🤖 AI Summary
This study addresses the challenge of reliably identifying critical nodes in uncertain networks characterized by random edge failures and stochastic weight variations, where traditional betweenness centrality proves unstable. The authors propose a novel framework that, for the first time, formulates the problem using absorbing Markov chains, quantifying node importance via the proportion of time spent at each transient state before absorption. An efficient Monte Carlo simulation scheme is employed to estimate these occupancy measures. The approach naturally accommodates weighted reward mechanisms and candidate-set constraints, while robustness of rankings is analyzed through perturbation of the transition kernel. Experiments demonstrate that the method effectively identifies a small set of dominant nodes across diverse random graph models—including Erdős–Rényi and Watts–Strogatz networks—distinguishes between stable and sensitive rankings, and flexibly adapts to structural and reward-based variations.
📝 Abstract
We propose a betweenness centrality measure and algorithms for stochastic networks, where edges can fail and weights vary across realizations, making the most central node random.
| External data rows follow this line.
-- ==== Sys2Proof/Machine/Ops.lean ====
section
/-! DEFINITION. The shared operations: status codes, module time, free values, outputs, events and
completions with their rings (R6, R38 to R45, R66, R590, R595). -/

namespace Sys2Proof.Machine

/-- The code of a status (R66). -/
def Status.code : Status → Nat
  | .ok => 0x0000 | .accepted => 0x0001 | .badOpcode => 0x0010 | .badLength => 0x0011
  | .badParam => 0x0012 | .badState => 0x0013 | .notReady => 0x0014 | .noAllotment => 0x0015
  | .noEnergy => 0x0016 | .denied => 0x0017 | .segmentActive => 0x0018 | .noResource => 0x0019
  | .aborted => 0x0020 | .quiesced => 0x0021 | .xferError => 0x0030 | .xferErrorFinal => 0x0031
  | .timeout => 0x0040

/-- Module time moves on to tick `t`, never back, and stands still until the counter runs (R18, R19, R95, R533).
DESIGN CHOICE, log entry 7. -/
def State.advance (s : State) (t : Nat) : State :=
  if s.pw.tickRunning then { s with now := max s.now t } else s

/-- Module time now, as a stamp: the one 64-bit count from which every time of the module is taken (R6, R18). -/
def State.stampNow (s : State) : Stamp := { tick := s.now }

/-- The always-on region is powered and the module is not held in reset (R12, R578).
DESIGN CHOICE, log entries 2 and 86. -/
def State.powered (s : State) : Bool :=
  match s.pw.state with
  | .starting | .running | .standby | .thermalTrip => !s.sec.tapHeld
  | .unpowered | .heldShutdown => false

/-- A row that can happen only while the module is powered: it happens at tick `t`, or leaves the state.
DESIGN CHOICE, log entry 7. -/
def State.whenPowered (s : State) (t : Nat) (f : State → State) : State :=
  if s.powered then f (s.advance t) else s

/-- READY_MAP bit `b` (R535). -/
def State.readyBit (s : State) (b : Nat) : Bool := s.ready.getLsbD b

/-- Sets READY_MAP bit `b`. -/
def State.setReady (s : State) (b : Nat) : State :=
  { s with ready := s.ready ||| BitVec.ofNat 64 (2 ^ b) }

/-- Clears the READY_MAP bits of a mask. -/
def State.clearReady (s : State) (mask : Nat) : State :=
  { s with ready := s.ready &&& ~~~(BitVec.ofNat 64 mask) }

/-- An unmasked fault leaves functions with no unit: their bits clear, and stay so until a reset or the next power-up
(R71, R536). -/
def State.bitsLost (s : State) (mask : Nat) : State :=
  ({ s with pw := { s.pw with failed := s.pw.failed ||| mask } } : State).clearReady mask

/-- The tick that a 64-bit tick count names: the one nearest to module time, before or after it, among those that
agree with it modulo 2^64 (R6). Inside the machine ticks do not wrap; a field that software reads holds them modulo
2^64. DESIGN CHOICE, log entry 98. -/
def State.lift (s : State) (tick : Nat) : Nat :=
  let t := tick % 2 ^ 64
  let m := s.now % 2 ^ 64
  let b := s.now - m
  if t + 2 ^ 63 ≤ m then b + 2 ^ 64 + t else if m + 2 ^ 63 ≤ t then b - 2 ^ 64 + t else b + t

/-- The unwrapped stamp that an 80-bit stamp names (R6). -/
def State.full (s : State) (st : Stamp) : Stamp := { st with tick := s.lift st.tick }

/-- The stamp of an instant that a subsystem whose latest stamp is `prev` takes: it lies neither before that nor after now
(R19). -/
def State.nextStamp (s : State) (prev st : Stamp) : Stamp :=
  let a := s.full st
  let v := if stampFine a < stampFine prev then prev else a
  if stampFine s.stampNow < stampFine v then s.stampNow else v

/-- A stamp taken at tick `t` is provisional: WARM was not set by then (R6, R91). -/
def State.provisionalAt (s : State) (t : Nat) : Bool := match s.ck.warmAt with
  | some w => decide (s.lift t < w)
  | none => true

/-- A stamp taken now would be provisional: WARM is not set (R6, R91). -/
def State.provisional (s : State) : Bool := s.ck.warmAt.isNone

/-- The next free value, as a number below 2^w; it is drawn by `State.drawFree`. DESIGN CHOICE, log entry 5. -/
def State.freeNat (s : State) (w : Nat) : Nat := (Config.freeBits w s.freeDrawn).toNat

/-- Counts one free value as drawn. DESIGN CHOICE, log entry 5. -/
def State.drawFree (s : State) : State := { s with freeDrawn := s.freeDrawn + 1 }

/-- Records an output. DESIGN CHOICE, log entry 6. -/
def State.emit (s : State) (o : Out) : State := { s with out := o :: s.out }

/-! ## Functions, channels, rings -/

/-- Function `fn`. DESIGN CHOICE, log entry 22. -/
def State.func (s : State) (fn : Nat) : Func := s.host.fns.get fn {}

/-- Replaces function `fn`. -/
def State.setFunc (s : State) (fn : Nat) (f : Func) : State :=
  { s with host := { s.host with fns := s.host.fns.set fn f } }

/-- Channels of a function: 64 on PF0, 16 on PF1 (R28, R29). -/
def chanCount (fn : Nat) : Nat := if fn = 0 then 64 else 16

/-- MSI-X vectors of a function (R24). -/
def vectorCount (fn : Nat) : Nat := if fn = 0 then 2048 else 64

/-- Offset of the MSI-X table in the window of a function (R28, R29). -/
def msixBase (fn : Nat) : Nat := if fn = 0 then 0x8000 else 0x7800

/-- MSI-X is enabled and the function not masked: bits 31 and 30 of the word at 0x90 of configuration space (R24).
PRESUMED, log entry 97. -/
def Func.msixOn (f : Func) : Bool := f.cfg.get 0x90 0 / 2 ^ 30 == 2

/-- Vector `v` of a function is masked: as the whole function, or by bit 0 of the vector control word of its entry.
PRESUMED, log entry 97. -/
def Func.masked (f : Func) (fn v : Nat) : Bool :=
  !f.msixOn || !(f.msixTable.read (msixBase fn + 16 * v + 12)).getLsbD 0

/-- Sends an MSI-X message, or sets its pending bit while its vector is masked (R24, R28, R29).
PRESUMED, log entry 97. -/
def State.message (s : State) (fn v : Nat) : State :=
  let f := s.func fn
  if f.masked fn v then s.setFunc fn { f with msixPending := f.msixPending.filter (· != v) ++ [v] }
  else s.emit (.msix fn v)

/-- Sends out a list of outputs, newest first. -/
def State.post (s : State) (os : List Out) : State :=
  os.foldr (fun o s => match o with
    | .msix fn v => s.message fn v
    | o => s.emit o) s

/-- The event codes of R590. -/
def eventCodes : List Nat :=
  [0x0101, 0x0201, 0x0202, 0x0203, 0x0204, 0x0205, 0x0301, 0x0401, 0x0701, 0x0801, 0x0802, 0x0803,
   0x0804, 0x0901, 0x0A01, 0x0A02, 0x0A03, 0x0B01, 0x0B02, 0x0C01, 0x0D01, 0x0D02, 0x0E01, 0x0F01,
   0x0F02, 0x1101, 0x1102, 0x1201, 0x1301, 0x1302, 0x1303, 0x1304, 0x1305, 0x1306, 0x1401, 0x1402,
   0x1501, 0x1502, 0x1601, 0x1701]

/-- Number of entries of a ring. -/
def Ring.size (r : Ring) : Nat := 2 ^ r.sizeLog2

/-- Entries written and not yet consumed: PROD − CONS, modulo 2^32. -/
def Ring.fill (r : Ring) : Nat := (r.prod + 2 ^ 32 - r.cons % 2 ^ 32) % 2 ^ 32

/-- The ring has no free slot. -/
def Ring.full (r : Ring) : Bool := decide (r.size ≤ r.fill)

/-- The phase bit of the entry with count `c`: 1 on the first pass (R39). -/
def Ring.phase (r : Ring) (c : Nat) : Nat := 1 - (c / r.size) % 2

/-- Entries can leave the module: the link is in L0 (R45) and a Steward pair serves (R514). -/
def State.canWrite (s : State) : Bool :=
  s.host.link == .l0 && !s.host.perst && s.pw.steward && s.ft.haltedPairs.length < 5

/-- Sends the ring's MSI-X message if R41 asks for it now. -/
def Ring.signals (r : Ring) : Bool :=
  r.unsignalled != 0 && r.fill != 0 && (r.coalTime == 0 || decide (r.coalCount ≤ r.unsignalled))

/-- The ring after an entry has been written at module time `now` (R39, R41). -/
def Ring.wrote (r : Ring) (now : Nat) : Ring :=
  { r with prod := (r.prod + 1) % 2 ^ 32, unsignalled := r.unsignalled + 1,
           since := if r.unsignalled = 0 then now else r.since, lostBefore := false }

/-- The 32 bytes of an event entry (R44). -/
def EventRec.bytes (e : EventRec) (phase : Nat) (lostBefore : Bool) : List Byte :=
  pack [(2, e.code), (1, phase + 2 * bit lostBefore + 4 * bit e.prov), (1, 0), (4, e.source)] ++
    stampBytes e.stamp ++ leBytes 8 e.detail

/-- The 16 bytes of a completion entry (R43). -/
def ComplRec.bytes (c : ComplRec) (phase : Nat) : List Byte :=
  pack [(2, c.tag), (2, c.status), (1, c.chan), (1, phase), (2, c.opcode), (8, c.result)]

/-- What one entry sends out, newest first: the entry, then the shadow, then a message if due (R40, R41). -/
def Ring.outputs (fn : Nat) (old new : Ring) (entry : List Byte) : List Out :=
  (if new.signals then [Out.msix fn new.vector] else []) ++
    [Out.hostWrite fn old.shadow (leBytes 8 new.prod) false,
     Out.hostWrite fn (old.base + (old.prod % old.size) * entry.length) entry false]

/-- Message bookkeeping after a write: a message that is sent leaves nothing unsignalled. -/
def Ring.settle (r : Ring) : Ring := if r.signals then { r with unsignalled := 0 } else r

/-- Writes one event into a ring that can take it; answers the ring and the outputs, newest first. -/
def Ring.putEvent (fn now : Nat) (r : Ring) (e : EventRec) : Ring × List Out :=
  let r' := r.wrote now
  (r'.settle, Ring.outputs fn r r' (e.bytes (r.phase r.prod) r.lostBefore))

/-- Writes the held events that the ring can take, oldest first (R42). -/
def Ring.drain (fn now : Nat) : List EventRec → Ring → List Out → Ring × List Out
  | [], r, o => ({ r with held := [] }, o)
  | e :: es, r, o =>
    if r.full then ({ r with held := e :: es }, o)
    else
      let p := r.putEvent fn now e
      Ring.drain fn now es p.1 (p.2 ++ o)

/-- An event for a ring: written, held behind others, or lost (R42). -/
def Ring.offer (fn now : Nat) (can : Bool) (r : Ring) (e : EventRec) : Ring × List Out :=
  if !r.enabled then (r, [])
  else if can && r.held.isEmpty && !r.full then r.putEvent fn now e
  else if r.held.length < 512 then ({ r with held := r.held ++ [e] }, [])
  else ({ r with lost := satAdd 32 r.lost 1, overflow := true, lostBefore := true }, [])

/-- WAKE_N is asserted when an entry is due for a function in D3hot on a link in L2 (R45). -/
def State.wakeIfDue (s : State) (fn : Nat) : State :=
  if (s.func fn).d3hot && s.host.link == .l2 then { s with host := { s.host with wakeAsserted := true } }
  else s

/-- Offers an event to function `fn` (R38, R70): a code with no route of its own goes to ER0. -/
def State.eventTo (s : State) (fn : Nat) (e : EventRec) : State :=
  let f := s.func fn
  let i := f.route.get e.code 0
  let r := f.ers.get i {}
  if r.enabled then
    let p := r.offer fn s.now s.canWrite e
    ((s.setFunc fn { f with ers := f.ers.set i p.1 }).post p.2).wakeIfDue fn
  else s

/-- The Steward runs and can raise events. -/
def State.stewardRuns (s : State) : Bool := s.pw.steward && s.ft.haltedPairs.length < 5

/-- Raises an event with an explicit stamp: it goes to every function that has an enabled ring for it
(R70). After the last Steward pair has halted none is written (R514). -/
def State.eventAt (s : State) (code source : Nat) (st : Stamp) (detail : Nat) : State :=
  if s.stewardRuns then
    let e : EventRec := { code, source, stamp := st, prov := s.provisionalAt st.tick, detail }
    (s.eventTo 0 e).eventTo 1 e
  else s

/-- Stamp `b` where it is not before stamp `a`, else `a`: the stamps of one unit never go back (R19). Of two stamps
the later is the one less than half the range of the count ahead. DESIGN CHOICE, log entry 98. -/
def laterStamp (a b : Stamp) : Stamp :=
  if (stampNat b + (2 ^ 80 - stampNat a)) % 2 ^ 80 < 2 ^ 79 then b else a

/-- Raises an event stamped now (R23). -/
def State.event (s : State) (code source detail : Nat) : State :=
  s.eventAt code source s.stampNow detail

/-- The completion ring of a channel (R38, R70). -/
def Func.ringOf (f : Func) (chan : Nat) : Nat := f.chanRing.get chan (chan % 16)

/-- Writes the completions of a list that their rings can take, in order; the others stay held (R42, R70). -/
def drainCompl (fn now : Nat) (can : Bool) : List ComplRec → Func → List ComplRec → List Out →
    Func × List Out
  | [], f, kept, o => ({ f with held := kept }, o)
  | c :: cs, f, kept, o =>
    let i := f.ringOf c.chan
    let r := f.crs.get i {}
    if can && r.enabled && !r.full && !(kept.any fun k => f.ringOf k.chan == i) then
      let r' := r.wrote now
      drainCompl fn now can cs { f with crs := f.crs.set i r'.settle } kept
        (Ring.outputs fn r r' (c.bytes (r.phase r.prod)) ++ o)
    else drainCompl fn now can cs f (kept ++ [c]) o

/-- Writes whatever held completions of function `fn` can be written. -/
def State.flushCompl (s : State) (fn : Nat) : State :=
  let f := s.func fn
  let p := drainCompl fn s.now s.canWrite f.held f [] []
  (s.setFunc fn p.1).post p.2

/-- Queues a completion entry and writes it if its ring can take it (R42, R43). DESIGN CHOICE, log entry 116. -/
def State.pushCompl (s : State) (fn : Nat) (c : ComplRec) : State :=
  let f := s.func fn
  ((s.setFunc fn { f with held := f.held ++ [c] }).flushCompl fn).wakeIfDue fn

/-- Writes the held events of one event ring that it can take. -/
def State.flushEr (s : State) (fn i : Nat) : State :=
  if s.canWrite then
    let f := s.func fn
    let r := f.ers.get i {}
    if r.enabled then
      let p := Ring.drain fn s.now r.held r []
      (s.setFunc fn { f with ers := f.ers.set i p.1 }).post p.2
    else s
  else s

/-- Writes every held entry of a function that can be written (R45). -/
def State.flushAll (s : State) (fn : Nat) : State :=
  ((List.range 16).foldl (fun s i => s.flushEr fn i) s).flushCompl fn

end Sys2Proof.Machine
end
Our approach models the sequence of reported central nodes as an absorbing Markov chain and measures node importance by the share of pre-absorption time spent at each node. This produces a way to study centrality under uncertainty, which can then be estimated with Monte Carlo simulation. We also analyze robustness when the transition kernel is only approximately known, using row-wise perturbations to assess sensitivity and potential ranking changes. The framework further admits extensions to weighted rewards and restricted candidate sets without altering the Markov chain formulation. Experiments on Erdős-Rényi, Watts-Strogatz, and Les Misérables networks with stochastic edges show that the method identifies a small set of dominant nodes, reveals stable versus sensitive rankings under perturbations, and supports reward-based and structure-constrained variants.